Let us compare the performance of this system, which includes the CIM combined with the SDN approach, and uses all the available interfaces to communicate with the RPA and RPS domains, with a typical system that only uses a single channel (either Wi-Fi or cellular). With the presented solution, the average availability time is around 94% for this test (combining Wi-Fi and 4G) with an average RTT of around 65 ms. However, when a single network interface is used, one or more metrics are usually sacrificed depending on the choice. In our example scenario, there are 12 s of communication losses using the CIM, compared to 118 s for Wi-Fi-based (41% availability). Alternatively, when 4G is chosen as the unique interface to increase availability, our trial’s average RTT is increased to 100 ms. These numbers are too dependent on the selected scenario (e.g., number of RPAs, flight distance, etc.), but in any case, the results and main conclusions can be naturally extrapolated to more complex use cases.

4.1.2. Load Balancing

The main goal of this second experiment is to use the CIM to distribute the traffic coming from each one of the RPAs (applications related to flight control and telemetry reporting as well as local applications on the RPA) over different interfaces to perform a load-balancing strategy that preserves the required throughput and minimizes packet losses (complementing the previous experiment based on traffic delay with this one based on traffic load).
In an earlier analysis, we identified that the maximum bandwidth available on the Wi-Fi ad hoc interface (emulated channel using VENUE) is roughly 7 Mb/s. The number itself is nonessential and depends on local computer conditions in the measurement moment. What is important is that it stays reasonably stable during the tests because it is used as a reference.
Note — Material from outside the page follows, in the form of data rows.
-- ==== Sys2Proof/Machine/ExecMeasurement.lean ====
section
/-! DEFINITION. The meanings of the commands of the MFP, and of STALL_PACED_TAKE (R1 to R8, R122). -/

namespace Sys2Proof.Machine

/-- SHORT_FRAME: the bits up to a frame start that finds a frame in progress, whose partial frame is dropped and counted
(R1, R3). -/
def execShortFrame (s : State) (bits : List LinkBit := []) : Host.Outcome State Fault Refusal :=
  .next (s.whenStarted fun s => s.bitsToShort bits)

/-- MEASUREMENT_FRAME: the bits up to the 192nd of a frame, which arrives and is judged good or bad (R1 to R4). -/
def execMeasurementFrame (bits : List LinkBit) (order : List Delivery) (s : State) : Host.Outcome State Fault Refusal :=
  .next (s.whenStarted fun s => s.bitsToArrival bits order)

/-- STALL_PACED_TAKE: one record at each 4 ms while stall-paced (R122). -/
def execStallPacedTake (s : State) : Host.Outcome State Fault Refusal :=
  .next (s.whenStarted fun s => s.onlyIf (due s.pru.pace) State.pacedTake)

/-- STALLED: 12 ms without a good frame (R5). -/
def execStalled (s : State) : Host.Outcome State Fault Refusal :=
  .next (s.whenStarted fun s => s.onlyIf (due s.mfp.stallTimer) State.stall)

/-- MEASUREMENT_LOST: 250 ms without a good frame (R6). -/
def execMeasurementLost (s : State) : Host.Outcome State Fault Refusal :=
  .next (s.whenStarted fun s => s.onlyIf (due s.mfp.lostTimer) State.loseMeasurement)

/-- MEASUREMENT_BACK: the recovery timer expires (R7). -/
def execMeasurementBack (s : State) : Host.Outcome State Fault Refusal :=
  .next (s.whenStarted fun s => s.onlyIf (due s.mfp.recovery) State.regainMeasurement)

end Sys2Proof.Machine
end

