-- ==== Sys2Proof/Machine/ExecReports.lean ====
section
/-! DEFINITION. The meanings of the commands of the PRU's own timers (R119, R127). -/

namespace Sys2Proof.Machine

/-- BEACON_TIMER_EXPIRY: a BEACON is built and the timer reloads (R119). -/
def execBeaconTimerExpiry (s : State) : Host.Outcome State Fault Refusal :=
  .next (s.whenStarted fun s => s.onlyIf s.beaconDue State.expireBeacon)

/-- PEER_SILENT: 3 × B since a peer was last heard (R127). -/
def execPeerSilent (id : Nat) (s : State) : Host.Outcome State Fault Refusal :=
  .next (s.whenStarted fun s => s.agePeer id s.silentDue fun e => some e.silenced)

/-- PEER_REMOVAL: 10 × B since a peer was last heard (R127). -/
def execPeerRemoval (id : Nat) (s : State) : Host.Outcome State Fault Refusal :=
  .next (s.whenStarted fun s => s.agePeer id s.removalDue fun _ => none)

end Sys2Proof.Machine
end

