-- ==== Sys2Proof/Certificates/Slice0/Obligations.lean ====
section
/-! DEFINITION. The statements about the Wedlan 4C12 model. Each says what a rule of the manual says a command or the machine
does; the words they use stand at the end of Sys2Proof/Safety.lean. -/

open Sys2Proof Sys2Proof.Machine

/-! ### The machine -/

/-- A step takes the command at the front of the queue and runs it with the queue's rest. -/
def Obligations.StepRunsTheFrontCommand : Prop :=
  ∀ (c : Instr) (s : State), step { s with pending := c :: s.pending } = exec c s

/-- On an empty queue: nothing before COLD_START; then what has come due in the part joins the queue, an input that has held its level
for its span among it (R62, R67, R149, R151); and with nothing due one millisecond of station time passes (the model's choice,
log 3). Before COLD_START has run, every other command changes nothing (the model's choice, log 2). -/
def Obligations.EmptyQueueAndColdStartGate : Prop :=
  (∀ s : State, s.pending = [] →
     (s.started = false → step s = .next s) ∧
     (s.started = true → s.dueCommands ≠ [] → step s = .next { s with pending := s.dueCommands }) ∧
     (s.started = true → s.dueCommands = [] →
       ∃ t, step s = .next t ∧ t.now = s.now + 1 ∧ t.pending = [] ∧ t.rcs = s.rcs ∧ t.ocu = s.ocu ∧
         t.tgu.tags = s.tgu.tags ∧ t.cfg = s.cfg ∧ t.sqc.seq = s.sqc.seq ∧
         t.sqc.reclose = s.sqc.reclose.map (fun n => n - 1) ∧ t.cdu.pulseTimer = s.cdu.pulseTimer.map (fun n => n - 1) ∧
         t.btu.disconnect = s.btu.disconnect.map (fun n => n - 1) ∧ t.svp.gap = s.svp.gap.map (fun n => n - 1) ∧
         t.svp.linkTimer = s.svp.linkTimer.map (fun n => n - 1) ∧ t.mfp.stallTimer = s.mfp.stallTimer.map (fun n => n - 1) ∧
         t.pru.pace = s.pru.pace.map (fun n => n - 1) ∧
         t.tgu.errorTone = s.tgu.errorTone.map (fun n => n - 1) ∧
         ∀ pin, t.inputs.line pin =
           { level := (s.inputs.line pin).level, count := (s.inputs.line pin).count.map (fun n => n - 1) })) ∧
  (∀ (s : State) (pin : InputPin) (level : Bool), s.Held pin level → s.debounced pin ≠ level →
     ∃ c ∈ s.dueCommands, c = pin.command level false .held ∨ c = .contactChange .bothContacts level false .held) ∧
  (∀ (c : Instr) (s : State), s.started = false → (∀ a b i k o, c ≠ .coldStart a b i k o) → exec c s = .next s)

/-- Every command answers a next state in every state, leaves the queue as it is, and leaves station time as it is but for
COLD_START, which sets it to 0 (no command of the manual stops the part: log 28; a command takes no time: logs 3 and 10). -/
def Obligations.CommandsCompleteAndKeepTheQueue : Prop :=
  ∀ (c : Instr) (s : State), ∃ t, exec c s = .next t ∧ t.pending = s.pending ∧
    ((∃ a b i k o, c = .coldStart a b i k o ∧ t.now = 0) ∨ ((∀ a b i k o, c ≠ .coldStart a b i k o) ∧ t.now = s.now))

/-! ### What no step leaves -/

/-- R90: no step leaves a sound transmit queue. R163 and R166: no step leaves a sound event ring. -/
def Obligations.StepKeepsTheQueueAndTheRingSound : Prop :=
  (∀ s t : State, s.QueueSound → step s = .next t → t.QueueSound) ∧
  (∀ s t : State, s.RingSound → step s = .next t → t.RingSound)

/-- 1.3, R1, R3, R4, R93, R108, R109, R123 to R125, R175: no step takes an element, a frame in progress, a counter or the receive
queue out of its range, or the 20 ms of the memory link out of step with the write or the waiting read that it carries.
R62, R67, R149, R151: no step takes the count of a debounced input out of step with its level, or past its span.
R177, R178 and R89: the settings in force pass the judgement of R177 in every state a step reaches, and the LFSR is not 0. -/
def Obligations.StepKeepsTheRangesAndTheSettingsSound : Prop :=
  (∀ s t : State, s.RangesSound → step s = .next t → t.RangesSound) ∧
  (∀ s t : State, s.InputsSound → step s = .next t → t.InputsSound) ∧
  (∀ s t : State, s.SettingsSound → step s = .next t → t.SettingsSound)

/-- 2.1, R25, R27, R32, R34, R37, R48: no step leaves a sound sequence, among settings that are themselves sound. -/
def Obligations.StepKeepsTheSequenceSound : Prop :=
  ∀ s t : State, s.SequenceSound → step s = .next t → t.SequenceSound

/-- R50 to R52: no step leaves a charge enable on that is not permitted, or an attempt out of step with its conditions. -/
def Obligations.StepKeepsTheChargeSound : Prop :=
  ∀ s t : State, s.ChargeSound → step s = .next t → t.ChargeSound

/-- R152, R157, R137 and R140: no step leaves a sound tag table, and no hold stands while a tag is in force. R124 and R107: no
step leaves a sound peer table. -/
def Obligations.StepKeepsTheTagsAndThePeersSound : Prop :=
  (∀ s t : State, s.TagsSound → step s = .next t → t.TagsSound) ∧
  (∀ s t : State, s.PeersSound → step s = .next t → t.PeersSound)

/-- The state that the model starts in, the part held in power-on reset before COLD_START, is sound in every group. What State.reset
holds is the model's choice (log 1; the values that no rule gives: log 17): the manual gives no state of any block before the
cold start order sets it. The rules that the groups follow are those of the five statements before this one, of RunningTestIsAbandoned and of
WandTable. -/
def Obligations.ResetIsSound : Prop :=
  State.reset.QueueSound ∧ State.reset.RingSound ∧ State.reset.RangesSound ∧ State.reset.SequenceSound ∧
    State.reset.ChargeSound ∧ State.reset.TagsSound ∧ State.reset.PeersSound ∧ State.reset.SettingsSound ∧ State.reset.TestSound ∧
    State.reset.WandSound ∧ State.reset.InputsSound

/-- R33, R44, R60: a command that begins a close pulse finds the handle up and leaves it up, finds or leaves no tag in force,
spends the close capacitor, and starts its close window, also in place of one that ran (log 46); and an automatic close begins
only with measurement lost clear, start hold off and the reserve state NORMAL or RESERVE. R65 and R62: apart from a start, the
operations count rises by 1, wrapping, exactly when the last definite position goes from Closed to Open, and the settings in
force stay as they are (R180). -/
def Obligations.ClosePulseAndOperationsLaws : Prop :=
  (∀ (c : Instr) (s t : State), exec c s = .next t → s.cdu.pulse ≠ .close → t.cdu.pulse = .close →
     s.tgu.handleDown = false ∧ t.tgu.handleDown = false ∧ (s.tagInForce = false ∨ t.tagInForce = false) ∧
     t.sqc.closeBegun = true ∧ t.sqc.seq = .closing ∧ t.cdu.closeSpent = true ∧ t.cdu.closeReady = false ∧
     t.cdu.closeWindow = some 200 ∧ t.cdu.pulseTimer = some t.cfg.closeWidth ∧
     (t.sqc.closeKind = .automatic →
       t.mfp.lost = false ∧ t.sqc.startHold = none ∧ (s.reserveHolds = true ∨ t.reserveHolds = true))) ∧
  (∀ (c : Instr) (s t : State), exec c s = .next t → (∀ a b i k o, c ≠ .coldStart a b i k o) →
     (∀ a b d, c ≠ .settingsRestartApply a b d) →
     t.cdu.operations = s.cdu.operations + (if s.cdu.lastClosed = true ∧ t.cdu.lastClosed = false then 1 else 0) ∧
       t.cfg = s.cfg)

/-! ### Encoding -/

/-- R86 to R88, R103, R105, R107, R108: the radio frame that a station builds for an entry, heard byte by byte by another
station of its feeder, becomes the record of that entry. -/
def Obligations.RadioFrameRoundTrip : Prop :=
  ∀ (s : State) (st : Settings) (e : TxEntry), s.started = true → s.chc.rx = .hunt → s.deaf = false →
    s.chc.queue.length < 6 → st.feeder = s.cfg.feeder → st.stationId ≠ s.cfg.stationId → st.feeder < 256 →
    st.stationId < 256 → st.position < 256 → e.payload.length ≤ 40 →
    ∃ t, s.runAll ((airBytes (st.radioBody e)).map fun b => Instr.radioByte (.byte b)) = some t ∧
      t.chc.queue = s.chc.queue ++
        [{ sender := st.stationId, position := st.position, kind := BitVec.ofNat 8 e.kind.code, seq := e.seq,
           payload := e.payload, arrival := s.now }] ∧
      t.chc.rx = .hunt ∧ t.chc.body = [] ∧ t.chc.framesAccepted = min 65535 (s.chc.framesAccepted + 1) ∧
      t.chc.checkFailures = s.chc.checkFailures ∧ t.chc.receiveAborts = s.chc.receiveAborts ∧
      t.chc.receiveOverruns = s.chc.receiveOverruns ∧ t.rcs = s.rcs ∧ t.pru = s.pru

/-- R176 and R177: settings that fit the image are read back from it field by field; the image has 356 bytes; and when they
are in range they are accepted. -/
def Obligations.SettingsImageRoundTrip : Prop :=
  ∀ st : Settings, st.Fits →
    (encodeImage st).length = 356 ∧ decodeImage (encodeImage st) = st ∧
    (st.version = 2 → rangesOk st = true → st.curves.all curveOk = true →
      judgeImage (.complete (encodeImage st)) = .ok st) ∧
    (st.version = 2 → rangesOk st = false → judgeImage (.complete (encodeImage st)) = .error .range)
Therefore, if the sum of the traffic received from RPA1 and RPA2 over the RPS Wi-Fi interface is higher than 7 Mb/s, it is reasonable to expect data loss.
For this second experiment, the RPAs remain static (hovering), so the topology/grid of the system remains stable (initial position in Figure 3). We performed two different tests to evaluate the potential of the CIM. The first one uses the logic of a traditional system, only communicating over Wi-Fi. In contrast, the second one uses the CIM in combination with the proposed system and uses the other available interfaces (Wi-Fi and 4G/LTE).
The experiment runs as follows: the RPA1 sends a constant stream of 6 Mb/s to the RPS; starting at the 20 s mark, the RPA2 sends 1 Mb/s flow that will be increased by 1 Mb/s every 10 s, i.e., at 30 s, RPA2 will send 2 Mb/s, and so on, until reaching the 6 Mb/s sent by the RPA1 by the 70th second.
As shown in Figure 6a (traffic captured at the RPS), with a traditional system, losses start to appear from 30 s onwards because the aggregation of incoming traffic at the RPS exceeds 7 Mb/s at its Wi-Fi interface. Therefore, even though RPA2 periodically increases the data flow rate, the total traffic received at the RPS remains stable and always close to the maximum available bandwidth (and below the real traffic sent).
However, as shown in Figure 6b with CIM, from 30 s, the SDN controller using the information available from the network monitoring application installed in the RPS discovers that the traffic received at the RPS Wi-Fi interface is close to the maximum available. At that moment, the SDN controller installs a rule in the RPA2 switch so that traffic with the RPS destination is forwarded through the 4G/LTE interface. That way, throughput automatically increases, and no packet loss is appreciated.
It should be noted that the maximum bandwidth capabilities of both the Wi-Fi interface and the 4G/LTE interface may vary due to different environmental factors. However, although performed under controlled conditions (laboratory experience), this experiment serves as a Proof of Concept (PoC) to demonstrate that some QoS (both in RTT and packet loss) can be guaranteed by configuring the CIM and the SDN controller to honour the selected metrics.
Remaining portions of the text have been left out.